More consistent generation of Type | None unions from docstring phrases like “returns None on failure”, rather than depending on exact wording.

CI Integration

A validation step that generates stubs, runs the validator, and fails if mismatch count exceeds a defined threshold — preventing long-term drift between C++ bindings → SWIG → Python runtime → docstrings → generated stubs.

What I Am Looking For

I have already posted to the gdal-dev mailing list about this direction and am actively looking for mentor guidance. Specifically I would appreciate:

Feedback on whether these areas align with Python binding priorities for the project
Guidance on finding a mentor familiar with the stub generation pipeline
Any prior discussion, existing work, or planned changes in this area I should be aware of before going further

I am happy to share my full draft proposal, discuss any part of the technical approach in detail, or put together a small proof-of-concept if that would help establish fit.

Thank you for reading.

Sionigdha Sadhukhan IEM Salt Lake, Kolkata | B.Tech CSE Year 3

GitHub: Sionigdha

Email: snigdha.lee75@gmail.com

robe · March 10, 2026, 1:28am

Unfortunately I don’t think GDAL is planning to participate in Google Summer of Code this year. The list of planned participating projects and their idea pages is:

Note that GDAL and GRASS are also members of NumFocus and the idea page for NumFocus is here -

github.com/numfocus/gsoc

2026/ideas-list.md

master

# Ideas Pages

This is the home page of projects ideas of NumFOCUS for Google Summer of Code 2026.
Since NumFOCUS is an umbrella organization you will only find links to the ideas
page of each organization under the NumFOCUS umbrella at this page.

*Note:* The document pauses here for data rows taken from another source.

-- ==== Sys2Proof/Machine/Time.lean ====
section
/-! DEFINITION. Meanings of the time rows of 09_network_time: device time and its rate (R320 to R322), PTP (R323 to
R330), PPS (R331, R332). -/

namespace Sys2Proof.Machine

/-- Change one twin's clock-servo state. -/
def modTm (s : State) (t : Twin) (f : TimeSt → TimeSt) : State := s.setTw t { s.tw t with tm := f (s.tw t).tm }

/-- Change the servo state that the computing twins hold alike (R321, R325). DEDUCED, unsafe: log entry 162. -/
def modTms (s : State) (f : TimeSt → TimeSt) : State := onComputing (fun s t => modTm s t f) s

/-- One nanosecond and one second in units of 2^-16 ns. -/
def nsU : Int := 65536
def secU : Int := 65536000000000

/-- Nothing scheduled in device time runs (R322): the array is not enabled, no PWM pair and no gate-drive generator
runs, and no enabled sequence is triggered by its converter's timer. -/
def timeIdle (s : State) : Bool :=
  let t := netTwin s
  !(flag s t R.ARR_CTRL_ENABLE)
    && (List.range 8).all (fun p => !(running s p) && !(gen s p).run)
    && [Twin.a, Twin.b].all (fun t => (List.range 4).all (fun q =>
        let en := flag s t (fo R.ADC_C_CTRL_EN (512 * q))
        !(en && (rf s t (fo R.ADC_C_RCFG_SRC (512 * q)) == 1
          || (flag s t (fo R.ADC_C_CTRL_INJ_EN (512 * q)) && rf s t (fo R.ADC_C_ICFG_SRC (512 * q)) == 1)))))

/-- RATE_CHANGE (R320): the rate word that the servo has formed takes effect; the last 16 are kept for R326. -/
def execRateChange (t : Twin) (s : State) : Out :=
  .next (match (s.tw t).tm.next with
    | none => s
    | some r => modTm (setRate s t r) t (fun m => { m with next := none, rates := (r :: m.rates).take 16 }))

/-- A step of device time by `e` in the computing twins. -/
def stepBy (s : State) (e : Int) : State :=
  onComputing (fun s t => ev (s.setTw t { s.tw t with ofs := (s.tw t).ofs + e }) t R.TIME_EVENT_STEPPED) s

/-- A signed value in a 32-bit register, saturating. -/
def sat32 (v : Int) : W32 := BitVec.ofInt 32 (if v < -2147483648 then -2147483648 else if 2147483647 < v then 2147483647 else v)

/-- TWIN_TIME_ALIGN (R321): the twin that does not lead, from BOOT to FOLLOWING, aligns to the leading twin; the
difference found is shown and at most 150 ps (nine units) remain. Its servo holds what the leading twin's holds.
DESIGN CHOICE, unsafe: log entry 165. -/
def execTwinTimeAlign (resid : Fin 19) (s : State) : Out :=
  .next (match leader s with
    | none => s
    | some l =>
      let o := l.other
      if twState s o < tsBoot ∨ tsFollowing < twState s o then s else
      let d := devTime s o - devTime s l
      let s := wr s o R.TIME_TWIN_DIFF (sat32 (d * 1000 / nsU))
      let s := setRate s o (rd s l R.TIME_RATE)
      let d := devTime s o - devTime s l
      let s := s.setTw o { s.tw o with ofs := (s.tw o).ofs - d + ((resid.val : Int) - 9) }
      let m := (s.tw l).tm
      let s := modTm s o (fun x => { m with pdelay := x.pdelay, next := none })
      [R.TIME_STATUS, R.TIME_GM_ID_LO, R.TIME_GM_ID_HI, R.TIME_UTC].foldl (fun s a => wr s o a (rd s l a)) s)

/-- TWIN_ALIGN (R321): the twins' device times have differed by more than 1 ns for 10 ms. -/
def execTwinAlign (t : Twin) (diff : W32) (s : State) : Out :=
  .next (
    let s := wr s t R.TIME_TWIN_DIFF diff
    if 1000 < diff.toInt.natAbs then ev s t R.TIME_EVENT_TWIN_ALIGN else s)

/-- The step target of TIME_SET in units of 2^-16 ns. -/
def setTarget (s : State) (t : Twin) : Int :=
  (((rd s t R.TIME_SET_SEC_LO).toNat + rf s t R.TIME_SET_SEC_HI_SET_SEC_HI * 4294967296 : Nat) : Int) * secU
    + ((rd s t R.TIME_SET_NS).toNat : Int) * nsU

/-- TIME_CTRL.STEP by the host (R322). DEDUCED, unsafe: log entry 166. -/
def timeStep (s : State) : State :=
  if timeIdle s then
    onComputing (fun s t => ev (s.setTw t { s.tw t with
      ofs := (s.tw t).ofs + (setTarget s t - devTime s t) }) t R.TIME_EVENT_STEPPED) s
  else say s Rc.TIME_ACTIVE

/-- STEP (R322). -/
def execStep (tg : Target) (s : State) : Out := .next (agreedOnly tg s timeStep)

- [AiiDA](https://github.com/aiidateam/aiida-core/wiki/GSoC-2026-Projects)
- [ArviZ](https://github.com/arviz-devs/arviz/wiki/GSoC-2026-projects)
- [CVXPY](https://github.com/cvxpy/GSOC)
- [Data Retriever](https://github.com/weecology/retriever/wiki/GSoC-2026-Project-Ideas)
- [gammapy](https://github.com/gammapy/gammapy/wiki/GSoC-2026-Project)
- [GRASS](https://grasswiki.osgeo.org/wiki/GRASS_GSoC_Ideas_2026)
- [HoloViz](https://github.com/holoviz/holoviz/wiki/2026-GSoC-Project-List)
- [Gridap](https://github.com/gridap/GSoC/blob/main/2026/ideas-list.md)
- [JuMP](https://github.com/jump-dev/GSOC)
- [matplotlib](https://github.com/matplotlib/matplotlib/wiki/Matplotlib-GSoC-2026-Ideas)
- [pvlib](https://github.com/pvlib/pvlib-python/wiki/GSoC-2026-Projects)
- [PyMC](https://github.com/pymc-devs/pymc/wiki/GSoC-2026-projects)
- [PySAL](https://github.com/pysal/pysal/wiki/Google-Summer-of-Code-2026)
- [QuTiP](https://github.com/qutip/qutip/wiki//Google-Summer-of-Code-current)

This file has been truncated. show original

GRASS is doing GSOC under the NumFocus umbrella.

Sionigdha · March 10, 2026, 5:13am

Thank you for the clarification, robe. I have actually been contributing to both GDAL and QGIS over the past few months, so I will be shifting my GSoC 2026 focus to QGIS. I have prepared a proposal around enhancing GDAL inspection and metadata workflows in the QGIS Processing framework ,will be posting that shortly! Would appreciate any guidance on finding a mentor for this direction.